Seit zwei Tagen mag mich mein Outlook nicht mehr. 
Hab da insgesamt 6 eMail-Konten (3 x GMX und 3 x Yahoo). War bis jetzt eigentlich immer kein Problem, da eMails abzurufen und zu versenden. 
Ich hab auch keine Einstellungen oder so geändert. 
Aber seit zwei Tagen krieg ich immer folgende Fehlermeldung:

Die Verbindung zum Server konnte nicht hergestellt werden.
(Konto: "Chandini", POP3-Server: "pop.mail.yahoo.com", Fehlernummer: 0x800ccc0e)

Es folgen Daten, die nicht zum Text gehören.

-- ==== Sys2Proof/Config.lean ====
section
/-! DEFINITION. The parameters of the block: the fixed values of spec/00_scope.md R5, the telemetry slices of
spec/30_encoding.md R131 (one configuration constant, spec/93_implementation_defined.md item 7), the wire command
table of R121, and the one open parameter `CODEC_BASE` (R6). -/

namespace Sys2Proof.Config

/-- `CSUM_SPAN`: the checksum covers offsets 0 to 24 (R5). -/
def csumSpan : Nat := 25

/-- `CSUM_OFS`: the checksum's own offset (R5, R119). -/
def csumOfs : Nat := 25

/-- `FRAME_LEN`: the length of every frame (R5, R120). -/
def frameLen : Nat := 26

/-- `HDR_LEN`: marker, address, command code (R5). -/
def hdrLen : Nat := 3

/-- `PAYLOAD_MAX`: the payload stands at offsets 3 to 24 (R5, R118). -/
def payloadMax : Nat := 22

/-- `START_MARKER` (R5, R115). -/
def startMarker : Byte := 0xAA#8

/-- `STATUS_MARKER_OFS`: a named constant because the source's literal is unaudited (R5, R129; 90_conflicts.md C2). -/
def statusMarkerOfs : Nat := 3

/-- `STATUS_MARKER` (R5, R129). -/
def statusMarker : Byte := 0x12#8

/-- `STATUS_CODE_OFS` (R5, R129). -/
def statusCodeOfs : Nat := 4

/-- The offset of the telemetry reply's on/off state byte (R131, R183). -/
def onOfs : Nat := 9

/-- `PRECISION`: decimal places of the fixed-point form (R5). -/
def precision : Nat := 3

/-- `SCALE` = 10^`PRECISION` = 1000 (R5). -/
def scale : Nat := 10 ^ precision

/-- The largest value of `FX_RANGE`, 2^32 - 1 (R5). -/
def fxMax : Nat := 2 ^ 32 - 1

/-- `FX_WIDTH`: bytes of an encoded value (R5). -/
def fxWidth : Nat := 4

/-- `FXDEC_MAX_LEN` (R5). -/
def fxdecMaxLen : Nat := 4

/-- The five fixed-point fields of a telemetry reply (R112, R131). -/
inductive TelemetryField
  | current | voltage | maxCurrent | maxVoltage | vset
  deriving DecidableEq, Repr

/-- First frame offset and length in bytes of each telemetry field (R131). -/
def telemetrySlice : TelemetryField → Nat × Nat
  | .current => (3, 2)
  | .voltage => (5, 4)
  | .maxCurrent => (10, 2)
  | .maxVoltage => (12, 4)
  | .vset => (16, 4)

/-- The payload shapes of the wire commands (R121). -/
inductive PayloadShape
  | flag          -- one byte, 1 or 0
  | fixedPoint    -- the 4-byte fixed-point form
  | empty
  deriving DecidableEq, Repr

/-- The `PLEN` of each payload shape (R121). -/
def PayloadShape.len : PayloadShape → Nat
  | .flag => 1
  | .fixedPoint => 4
  | .empty => 0

/-- The reply the host's success test reads (R121). -/
inductive ReplyKind
  | status | telemetry
  deriving DecidableEq, Repr

/-- A row of the wire command table (R121). -/
structure CommandRow where
  code    : Byte
  payload : PayloadShape
  reply   : ReplyKind
  deriving DecidableEq, Repr

/-- The command codes the source defines (R121); every other code is device-defined (R128). -/
def wireCommands : List CommandRow :=
  [ ⟨0x20#8, .flag, .status⟩,
    ⟨0x21#8, .flag, .status⟩,
    ⟨0x22#8, .fixedPoint, .status⟩,
    ⟨0x23#8, .fixedPoint, .status⟩,
    ⟨0x24#8, .fixedPoint, .status⟩,
    ⟨0x26#8, .empty, .telemetry⟩ ]

/-- `CODEC_BASE`, the one parameter the spec leaves open (R6, 92_eei_decisions.md D27): a free value, no rule reads it.
Log entry 5. -/
opaque codecBase : Nat

/-- The register address a host address names, for a window of 256 bytes at `base` (R6, R82). -/
def windowAddress (base h : Nat) : Option Byte :=
  if base ≤ h ∧ h < base + 256 then some (BitVec.ofNat 8 (h - base)) else none

/-- The host address of register address `a`, for a window at `base` (R6, R82). -/
def hostAddress (base : Nat) (a : Byte) : Nat := base + a.toNat

end Sys2Proof.Config
end

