-- ==== Sys2Proof/Machine/Assembler.lean ====
section
/-! DEFINITION. The text of host programs (spec/30_encoding.md R134, R135): numbers, register names, lines, comments and
the annotation of an RD line. Notation only (92_eei_decisions.md D26; log entry 14). -/

namespace Sys2Proof.Machine

/-- Why a line is no line of the syntax. -/
inductive SyntaxError
  /-- The first word is no bus word and no pseudo-instruction. -/
  | unknownLine
  /-- A number, register name or operation name is missing or is none of those the syntax has. -/
  | badOperand
  deriving DecidableEq, Repr

/-- A character list without its comment (R134). -/
def dropComment : List Char → List Char
  | [] => []
  | c :: cs => if c = ';' then [] else c :: dropComment cs

/-- The words of a line: blanks end a word, a comma is a word of its own. `acc` is the word being read, last character
first. -/
def wordsFrom (acc : List Char) : List Char → List (List Char)
  | [] => if acc = [] then [] else [acc.reverse]
  | c :: cs =>
    let done := if acc = [] then [] else [acc.reverse]
    if c = ' ' ∨ c = '\t' ∨ c = '\r' then done ++ wordsFrom [] cs
    else if c = ',' then done ++ [','] :: wordsFrom [] cs
    else wordsFrom (c :: acc) cs

/-- The value of a digit below `base`. -/
def digitValue (base : Nat) (c : Char) : Option Nat :=
  let n := c.toNat
  let v := if 48 ≤ n ∧ n ≤ 57 then n - 48 else if 65 ≤ n ∧ n ≤ 70 then n - 55 else if 97 ≤ n ∧ n ≤ 102 then n - 87 else 16
  if v < base then some v else none

/-- The number of a non-empty digit list, most significant digit first. -/
def digitsValue (base acc : Nat) : List Char → Option Nat
  | [] => some acc
  | c :: cs => (digitValue base c).bind fun v => digitsValue base (acc * base + v) cs

/-- A number: hexadecimal after `0x`, else decimal (both forms stand in spec/95_test_vectors.md). -/
def parseNumber : List Char → Option Nat
  | [] => none
  | '0' :: 'x' :: c :: cs => digitsValue 16 0 (c :: cs)
  | c :: cs => digitsValue 10 0 (c :: cs)

/-- A number 0x00..0xFF. -/
def parseByte (w : List Char) : Option Byte :=
  (parseNumber w).bind fun n => if n < 256 then some (BitVec.ofNat 8 n) else none

/-- A number below `n`, as an index. -/
def parseIndex (n : Nat) (w : List Char) : Option (Fin n) :=
  (parseNumber w).bind fun k => if h : k < n then some ⟨k, h⟩ else none

/-- `NAME[i]`: the name, and what stands between the brackets. -/
def splitBracket : List Char → Option (List Char × List Char)
  | [] => none
  | c :: cs =>
    if c = '[' then (if cs.getLast? = some ']' then some ([], cs.dropLast) else none)
    else (splitBracket cs).map fun p => (c :: p.1, p.2)

/-- `NAME+k`: the name, and what follows the plus sign. -/
def splitPlus : List Char → Option (List Char × List Char)
  | [] => none
  | c :: cs => if c = '+' then some ([], cs) else (splitPlus cs).map fun p => (c :: p.1, p.2)

/-- A register name of R71 as R134 writes it; the bare name of a multi-byte register is its first byte (`WRN FX_IN, 8,
<value>` writes `FX_IN+k`, R135). -/
def parseName (w : List Char) : Option RegRef :=
  match splitBracket w, splitPlus w with
  | some (name, i), _ =>
    match String.ofList name with
    | "FRAME" => (parseIndex 26 i).map .frame
    | "FX_BYTES" => (parseIndex 4 i).map .fxBytes
    | _ => none
  | none, some (name, k) =>
    match String.ofList name with
    | "FX_INT" => (parseIndex 4 k).map .fxInt
    | "FX_IN" => (parseIndex 8 k).map .fxIn
    | "FX_OUT" => (parseIndex 8 k).map .fxOut
    | _ => none
  | none, none =>
    match String.ofList w with
    | "RXLEN" => some .rxlen
    | "PLEN" => some .plen
    | "ADDR" => some .addr
    | "CMD" => some .cmd
    | "CSUM" => some .csum
    | "STATUS" => some .status
    | "CTRL" => some .ctrl
    | "REPLY" => some .reply
    | "FX_LEN" => some .fxLen
    | "FX_INT" => some (.fxInt 0)
    | "FX_IN" => some (.fxIn 0)
    | "FX_OUT" => some (.fxOut 0)
    | _ => none

/-- `<addr>`: a number or a register name (R134). -/
def parseAddr (w : List Char) : Option RegRef :=
  match parseByte w with
  | some a => some (.number a)
  | none => parseName w

/-- `<f>` of `OP TFIELD`: a number 0..7 or a field name (R135). -/
def parseField (w : List Char) : Option (BitVec 3) :=
  match String.ofList w with
  | "CURRENT" => some 0#3
  | "VOLTAGE" => some 1#3
  | "MAXCURRENT" => some 2#3
  | "MAXVOLTAGE" => some 3#3
  | "VSET" => some 4#3
  | _ => (parseNumber w).bind fun n => if n < 8 then some (BitVec.ofNat 3 n) else none

/-- What follows `OP` (R135). -/
def parseOp : List (List Char) → Option OpName
  | [w] =>
    match String.ofList w with
    | "CSUM" => some .csum
    | "FENC" => some .fenc
    | "FVER" => some .fver
    | "FXENC" => some .fxenc
    | "FXDEC" => some .fxdec
    | _ => none
  | [w, [','], f] => if String.ofList w = "TFIELD" then (parseField f).map .tfield else none
  | _ => none

/-- `, b0, b1, ...` of a `WRB` line (R135). -/
def parseBytes : List (List Char) → Option (List Byte)
  | [] => some []
  | [','] :: w :: ws => (parseByte w).bind fun b => (parseBytes ws).map (b :: ·)
  | _ => none

/-- The words of an RD line without its annotation `-> <value>`, which is not part of the program (R134). -/
def dropAnnotation (ws : List (List Char)) : List (List Char) := ws.takeWhile (· != ['-', '>'])

/-- A line of a host program; `none` for a blank line or a comment alone (R134, R135). -/
def parseLine (line : List Char) : Except SyntaxError (Option HostLine) :=
  let some? (o : Option HostLine) : Except SyntaxError (Option HostLine) :=
    match o with
    | some l => .ok (some l)
    | none => .error .badOperand
  match wordsFrom [] (dropComment line) with
  | [] => .ok none
  | w :: ws =>
    match String.ofList w with
    | "RD" => some? (match dropAnnotation ws with
        | [a] => (parseAddr a).map .rd
        | _ => none)
    | "WR" => some? (match ws with
        | [a, [','], b] => (parseAddr a).bind fun r => (parseByte b).map (.wr r)
        | _ => none)
    | "OP" => some? ((parseOp ws).map .op)
    | "WRN" => some? (match ws with
        | [a, [','], n, [','], v] =>
          (parseAddr a).bind fun r => (parseNumber n).bind fun n => (parseNumber v).map (.wrn r n)
        | _ => none)
    | "RDN" => some? (match ws with
        | [a, [','], n] => (parseAddr a).bind fun r => (parseNumber n).map (.rdn r)
        | _ => none)
    | "WRB" => some? (match ws with
        | a :: b :: bs => (parseAddr a).bind fun r => (parseBytes (b :: bs)).map (.wrb r)
        | _ => none)
    | _ => .error .unknownLine

/-- A host program: one line of text per element, blank lines left out. -/
def parseProgram : List String → Except SyntaxError (List HostLine)
  | [] => .ok []
  | l :: ls =>
    match parseLine l.toList, parseProgram ls with
    | .error e, _ => .error e
    | .ok _, .error e => .error e
    | .ok none, .ok p => .ok p
    | .ok (some x), .ok p => .ok (x :: p)

end Sys2Proof.Machine
end

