/-- 5000 is a multiple of 1000, decoded from four bytes. -/
theorem witness_FixedPointRoundTripExactCases :
    ∃ t, exec .fxdec { State.reset with fxLen := 4#8, fxBytes := #v[0x88#8, 0x13#8, 0#8, 0#8] } = .next t ∧
      t.fxInt.toNat = 1000 * 5 := ⟨_, rfl, by decide⟩

theorem real_five : f64Real 0x4014000000000000#64 = 5 := by
  have h1 : f64Sign 0x4014000000000000#64 = false := by decide
  have h2 : f64Exp 0x4014000000000000#64 = 1025 := by decide
  have h3 : f64Frac 0x4014000000000000#64 = 2 ^ 50 := by decide
  rw [f64Real, h1, h2, h3]
  norm_num

theorem real_five_thousand : f64Real 0x40B3880000000000#64 = 5000 := by
  have h1 : f64Sign 0x40B3880000000000#64 = false := by decide
  have h2 : f64Exp 0x40B3880000000000#64 = 1035 := by decide
  have h3 : f64Frac 0x40B3880000000000#64 = 0x3880000000000 := by decide
  rw [f64Real, h1, h2, h3]
  norm_num

/-- The rounded product of 5.0 (V50) is exactly 5000, not below the integer decoded. -/
theorem witness_FixedPointRoundTripExactCases_product :
    IsFl64 (f64Real 0x4014000000000000#64 * 1000) 0x40B3880000000000#64 ∧
    ((5000 : ℕ) : ℚ) ≤ f64Real 0x40B3880000000000#64 := by
  refine ⟨?_, by rw [real_five_thousand]; norm_num⟩
  rw [real_five]
  refine isFl64_of_exact (by decide) (by rw [real_five_thousand]; norm_num) ?_ (fun _ => by decide) (fun h => ?_)
  · have h : (2 : ℚ) ^ 970 * (2 ^ 54 - 1) = 2 ^ 1024 - 2 ^ 970 := by
      rw [mul_sub, ← pow_add, mul_one]
    have h1 : (1 : ℚ) ≤ 2 ^ 970 := one_le_pow₀ (by norm_num)
    rw [← h, show |(5 : ℚ) * 1000| = 5000 by norm_num]
    calc (5000 : ℚ) < 1 * (2 ^ 54 - 1) := by norm_num
      _ ≤ 2 ^ 970 * (2 ^ 54 - 1) := mul_le_mul_of_nonneg_right h1 (by norm_num)
  · norm_num at h

theorem witness_SuccessTestIsRvalidWithSclassOne : successTest verifiedReply = true ∧ successTest State.reset = false := by
  decide

end Sys2Proof.Tests
end

/-! SUPPORT. What a step does around an instruction (spec/00_scope.md R10, spec/70_reset_and_hazards.md R321), and which
instruction a read word and a write word are (spec/30_encoding.md R102, R103). -/

namespace Sys2Proof.Machine

theorem step_access {s : State} {w : BusWord} {rest : List HostEvent} (h : s.pending = .access w :: rest) :
    step s = exec (decodeAt s.cmd w) (s.setPending rest) := by
  unfold step
  rw [h]
  rfl

theorem step_reset {s : State} {w : Option BusWord} {rest : List HostEvent} (h : s.pending = .reset w :: rest) :
    step s = .next (resetStep w (s.setPending rest)) := by
  unfold step
  rw [h]

theorem step_wait {s : State} (h : s.pending = []) : step s = .next s := by
  unfold step
  rw [h]
  rfl

/-- Settles O1, from the step's equations on an access and on no event. -/
theorem stepPerformsTheNextHostAccess : Obligations.StepPerformsTheNextHostAccess :=
  ⟨fun _ _ _ h => step_access h, fun _ h => step_wait h⟩

/-- Settles O29: within the window the offset from the base is the register address, and it is below 256. -/
theorem theWindowIsTheHostAddressesFromTheBase : Obligations.TheWindowIsTheHostAddressesFromTheBase := by
  unfold Obligations.TheWindowIsTheHostAddressesFromTheBase
  intro base h a
  have ha := a.isLt
  unfold Config.windowAddress Config.hostAddress
  split
  next hwin =>
    rw [Option.some_inj, ← BitVec.toNat_inj, BitVec.toNat_ofNat]
    omega
  next hwin => exact iff_of_false (by simp) (by omega)

/-! ### Operations and the host port -/

/-- `s` with another host's side of the port. -/
def State.withPort (s : State) (p : List HostEvent) (r : List Byte) : State := { s with pending := p, returned := r }

/-- An update of the registers that neither reads nor writes the host's side of the port. -/
def PortFree (f : State → State) : Prop := ∀ s p r, f (s.withPort p r) = (f s).withPort p r

theorem PortFree.pending_eq {f : State → State} (hf : PortFree f) (s : State) : (f s).pending = s.pending := by
  have h := congrArg State.pending (hf s s.pending s.returned)
  exact h

theorem PortFree.returned_eq {f : State → State} (hf : PortFree f) (s : State) : (f s).returned = s.returned := by
  have h := congrArg State.returned (hf s s.pending s.returned)
  exact h

theorem portFree_raise (e : ErrCode) : PortFree (State.raise · e) := fun _ _ _ => rfl

theorem portFree_csum : PortFree fun s => State.succeed { s with csum := checksum s.frame } := fun _ _ _ => rfl

/-- A check that reads registers alone chooses between two such updates. -/
theorem PortFree.ite {c : State → Prop} [DecidablePred c] {f g : State → State}
    (hc : ∀ s p r, c (s.withPort p r) ↔ c s) (hf : PortFree f) (hg : PortFree g) :
    PortFree fun s => if c s then f s else g s := by
  intro s p r
  by_cases h : c s
  · simpa only [if_pos h, if_pos ((hc s p r).mpr h)] using hf s p r
  · simpa only [if_neg h, if_neg (mt (hc s p r).mp h)] using hg s p r

theorem portFree_fencWith (cmd : Byte) : PortFree (fencWith cmd) :=
  .ite (fun _ _ _ => Iff.rfl) (portFree_raise _) fun _ _ _ => rfl

/-- FENC reads its command code from a register. -/
theorem portFree_fenc : PortFree fun s => fencWith s.cmd s := fun s => portFree_fencWith s.cmd s

theorem portFree_verifyFrame : PortFree verifyFrame :=
  .ite (fun _ _ _ => Iff.rfl) (fun _ _ _ => rfl) <| .ite (fun _ _ _ => Iff.rfl) (fun _ _ _ => rfl) <|
    .ite (fun _ _ _ => Iff.rfl) (fun _ _ _ => rfl) fun _ _ _ => rfl

theorem portFree_decodeFixed : PortFree decodeFixed :=
  .ite (fun _ _ _ => Iff.rfl) (portFree_raise _) fun _ _ _ => rfl

theorem portFree_encodeFixed : PortFree encodeFixed :=
  .ite (fun _ _ _ => Iff.rfl) (portFree_raise _) <| .ite (fun _ _ _ => Iff.rfl) (portFree_raise _) <|
    .ite (fun _ _ _ => Iff.rfl) (portFree_raise _) fun _ _ _ => rfl

theorem portFree_extractField (field : Config.TelemetryField) : PortFree (extractField field) :=
  .ite (fun _ _ _ => Iff.rfl) (fun _ _ _ => rfl) (portFree_raise _)

/-- Every operation completes, by an update of the registers alone. -/
theorem exec_operation {i : Instr} (hi : isOperation i = true) :
    ∃ f : State → State, PortFree f ∧ ∀ s, exec i s = .next (f s) := by
  cases i with
  | rd a => cases hi
  | wr a d => cases hi
  | csum => exact ⟨_, portFree_csum, fun _ => rfl⟩
  | fenc => exact ⟨_, portFree_fenc, fun _ => rfl⟩
  | fver => exact ⟨_, portFree_verifyFrame, fun _ => rfl⟩
  | fxenc => exact ⟨_, portFree_encodeFixed, fun _ => rfl⟩
  | fxdec => exact ⟨_, portFree_decodeFixed, fun _ => rfl⟩
  | tfieldCurrent | tfieldVoltage | tfieldMaxCurrent | tfieldMaxVoltage | tfieldVset =>
    exact ⟨_, portFree_extractField _, fun _ => rfl⟩
  | tfieldReserved5 | tfieldReserved67 | reservedOp6 | reservedOp7 => exact ⟨_, portFree_raise _, fun _ => rfl⟩
  | wireRemote | wireOutput | wireSetMaxV | wireSetV | wireSetMaxI | wireRead =>
    exact ⟨_, portFree_fencWith _, fun _ => rfl⟩

/-- Settles O16: an operation is an update of the registers alone, and an RD only hands over a byte. -/
theorem operationsAreFunctionsOfTheRegisters : Obligations.OperationsAreFunctionsOfTheRegisters := by
  refine ⟨fun i s hi => ?_, fun a s => ⟨_, rfl, rfl⟩⟩
  obtain ⟨f, hf, hexec⟩ := exec_operation hi
  exact ⟨f s, hexec s, hf.pending_eq s, hf.returned_eq s, fun p r => (hexec _).trans (congrArg _ (hf s p r))⟩
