-- ==== Sys2Proof/Proofs/ResetAndHazards.lean ====
section
/-! PROOFS. The statements about power-up, undefined inputs and runs (70_reset_and_hazards.md R77, R78, R79, R84): an
undefined pin frees the outputs, the run invariant holds at power-up and along every step, and a run of words is
observed as their output records. -/

namespace Sys2Proof.Machine

/-! ### Undefined inputs -/

/-- One undefined pin leaves no word on the port. -/
theorem InPort.word?_eq_none_of_undefined {p : InPort} {i : Fin 24} (h : p.pins[i] = .undefined) :
    p.word? = none := by
  rw [InPort.word?_eq_none_iff, ← Bool.not_eq_true]
  intro hdef
  have hbit : (p.pins[i]).bit?.isSome = true := InPort.isDefined_iff.mp hdef i i.isLt
  rw [h] at hbit
  exact Bool.noConfusion hbit

theorem InPort.getElem_undriven (i : Fin 24) : InPort.undriven.pins[i] = .undefined :=
  Vector.getElem_replicate i.isLt

/-- Outputs have settled wherever the port holds no word: R77 asks nothing of them. -/
theorem settled_of_word?_eq_none {s : State} (h : s.inValue.word? = none) : Settled s := by
  intro v hv
  rw [h] at hv
  cases hv

/-! ### The run invariant -/

/-- A step leaves only presentations that were there before. -/
theorem definedRun_of_step {s t : State} (hrun : DefinedRun s) (h : step s = .next t) : DefinedRun t := by
  obtain ⟨hpending, -, -⟩ := step_driver h
  intro p hp
  rw [hpending, State.advance_pending] at hp
  exact hrun p (List.mem_of_mem_tail hp)

/-- A step that had a presentation left to make ends with that one on the port, which is defined. -/
theorem isDefined_inValue_of_step {s t : State} (hrun : DefinedRun s) (h : step s = .next t)
    (hleft : s.pending ≠ []) : t.inValue.isDefined = true := by
  obtain ⟨p, ps, hpending⟩ := List.exists_cons_of_ne_nil hleft
  obtain ⟨-, hport, -⟩ := step_driver h
  rw [hport, State.advance_inValue, hpending]
  exact hrun p (hpending ▸ List.mem_cons_self)

/-! ### Runs of words -/

/-- The first step of a run of words presents the first of them and leaves the run of the others. -/
theorem step_withRun_cons (s : State) (v : F24) (vs : List F24) :
    step (s.withRun (v :: vs)) =
      .next (State.withRun { s with inValue := InPort.ofWord v, outputs := decodeOutputs v } vs) := by
  rw [State.withRun_cons, step_presenting]
  rfl

theorem observation_withRun (s : State) (vs : List F24) :
    observation vs.length (s.withRun vs) = vs.map decodeOutputs := by
  induction vs generalizing s with
  | nil => rfl
  | cons v vs ih =>
    rw [List.length_cons, observation_succ (step_withRun_cons s v vs), ih, List.map_cons]
    rfl

/-- Where a run of at least one word ends: with the last word on the port and its record on the outputs, whatever words
came before it. -/
theorem run_withRun_concat (s : State) (vs : List F24) (v : F24) :
    Host.Core.run Sys2Proof.core (vs ++ [v]).length (s.withRun (vs ++ [v])) =
      .next { s with inValue := InPort.ofWord v, outputs := decodeOutputs v, pending := [] } := by
  induction vs generalizing s with
  | nil => exact core_run_succ (step_withRun_cons s v []) 0
  | cons u us ih =>
    rw [List.cons_append, List.length_cons, core_run_succ (step_withRun_cons s u (us ++ [v]))]
    exact ih _

/-! ### The statements -/

/-- Settles O14: every step settles the outputs, and what it presents was one of the defined words left. -/
theorem stepKeepsRunInvariant : Obligations.StepKeepsRunInvariant := by
  intro s t ⟨_, hrun⟩ h
  have hsettled := settled_of_step h
  refine ⟨⟨hsettled, definedRun_of_step hrun h⟩, fun hleft => ?_⟩
  obtain ⟨v, hv⟩ := InPort.exists_word?_iff.mpr (isDefined_inValue_of_step hrun h hleft)
  exact ⟨v, hv, hsettled v hv⟩

/-- Settles O4: the step of a presentation, whose word is the one read back from the port. -/
theorem presentedWordIsDecoded : Obligations.PresentedWordIsDecoded :=
  fun s v => ⟨step_presenting s v, InPort.word?_ofWord v⟩

/-- Settles O9: the undefined pin leaves no word on the port, and such a step draws all six outputs. -/
theorem undefinedInputLeavesOutputsFree : Obligations.UndefinedInputLeavesOutputsFree := by
  rintro s ⟨i, hi⟩
  have hword : s.advance.inValue.word? = none := by
    rw [State.advance_inValue]
    exact InPort.word?_eq_none_of_undefined hi
  rw [step_of_undefined hword, State.advance_eq]
  rfl

/-- Settles O15: the empty run ends where it starts, and any other ends after its last word. -/
theorem runObservesDecodeOfEachWord : Obligations.RunObservesDecodeOfEachWord := by
  intro s vs
  refine ⟨observation_withRun s vs, ?_⟩
  rcases List.eq_nil_or_concat' vs with rfl | ⟨us, u, rfl⟩
  · exact ⟨s.withRun [], rfl, rfl, fun _ hv => nomatch hv⟩
  · refine ⟨_, run_withRun_concat s us u, rfl, fun v hv => ?_⟩
    rw [List.getLast?_concat, Option.some.injEq] at hv
    exact congrArg decodeOutputs hv

/-- Settles O11: no pin is driven, nothing is pending, and draw 0 is on the outputs. -/
theorem resetHasNoDefinedInput : Obligations.ResetHasNoDefinedInput :=
  ⟨InPort.getElem_undriven, State.reset_pending, State.reset_outputs⟩

/-- Settles O13: the port holds no word and nothing is pending. -/
theorem runInvariantAtReset : Obligations.RunInvariantAtReset :=
  ⟨settled_of_word?_eq_none InPort.word?_undriven, fun _ hp => absurd hp List.not_mem_nil⟩

end Sys2Proof.Machine
end
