-- ==== Sys2Proof/Machine/Flags.lean ====
section
/-! DEFINITION. The condition flags: setcc (40_operate.md R69), the bit form of cond (10_state.md
R19) and the branch condition (41_control.md R76). -/

namespace Sys2Proof.Machine

/-- The cond that setcc(v) gives (R69): zero first, then the sign bit. -/
def Cond.ofValue (v : Word) : Cond :=
  if v = 0#16 then .z else if v.getLsbD 15 then .n else .p

/-- setcc(v) (R69). -/
def State.setcc (s : State) (v : Word) : State := { s with cond := Cond.ofValue v }

/-- x[dr] <- v, then setcc(v): the end of every instruction that writes DR (R69, R20). -/
def State.writeDest (s : State) (dr : Reg) (v : Word) : State := (s.setReg dr v).setcc v

/-- cond as the one-hot bits n, z, p (R19, D29); no instruction shows it. -/
def Cond.bits : Cond → BitVec 3
  | .n => 0b100 | .z => 0b010 | .p => 0b001

/-- A requested condition is the current one (R76). -/
def branchTaken (n z p : Bool) (c : Cond) : Bool :=
  (n && decide (c = .n)) || (z && decide (c = .z)) || (p && decide (c = .p))

end Sys2Proof.Machine
end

Der Fehler kam für alle sechs eMail-Konten. 
Mittlerweile bin ich schon so weit, dass die von GMX wieder funktionieren. Das hat geklappt, nachdem ich da eingestellt hab, dass der Server eine sichere Verbindung erfordert. Bloß bei Yahoo funktioniert das nicht. 

Wär super, wenn mir da wer weiterhelfen könnte.

vlg, Ines


----------



## duckdonald (18. Januar 2004)

Probier mal Microsofts Hilfe:
http://support.microsoft.com/default.aspx?scid=kb;de;191687


----------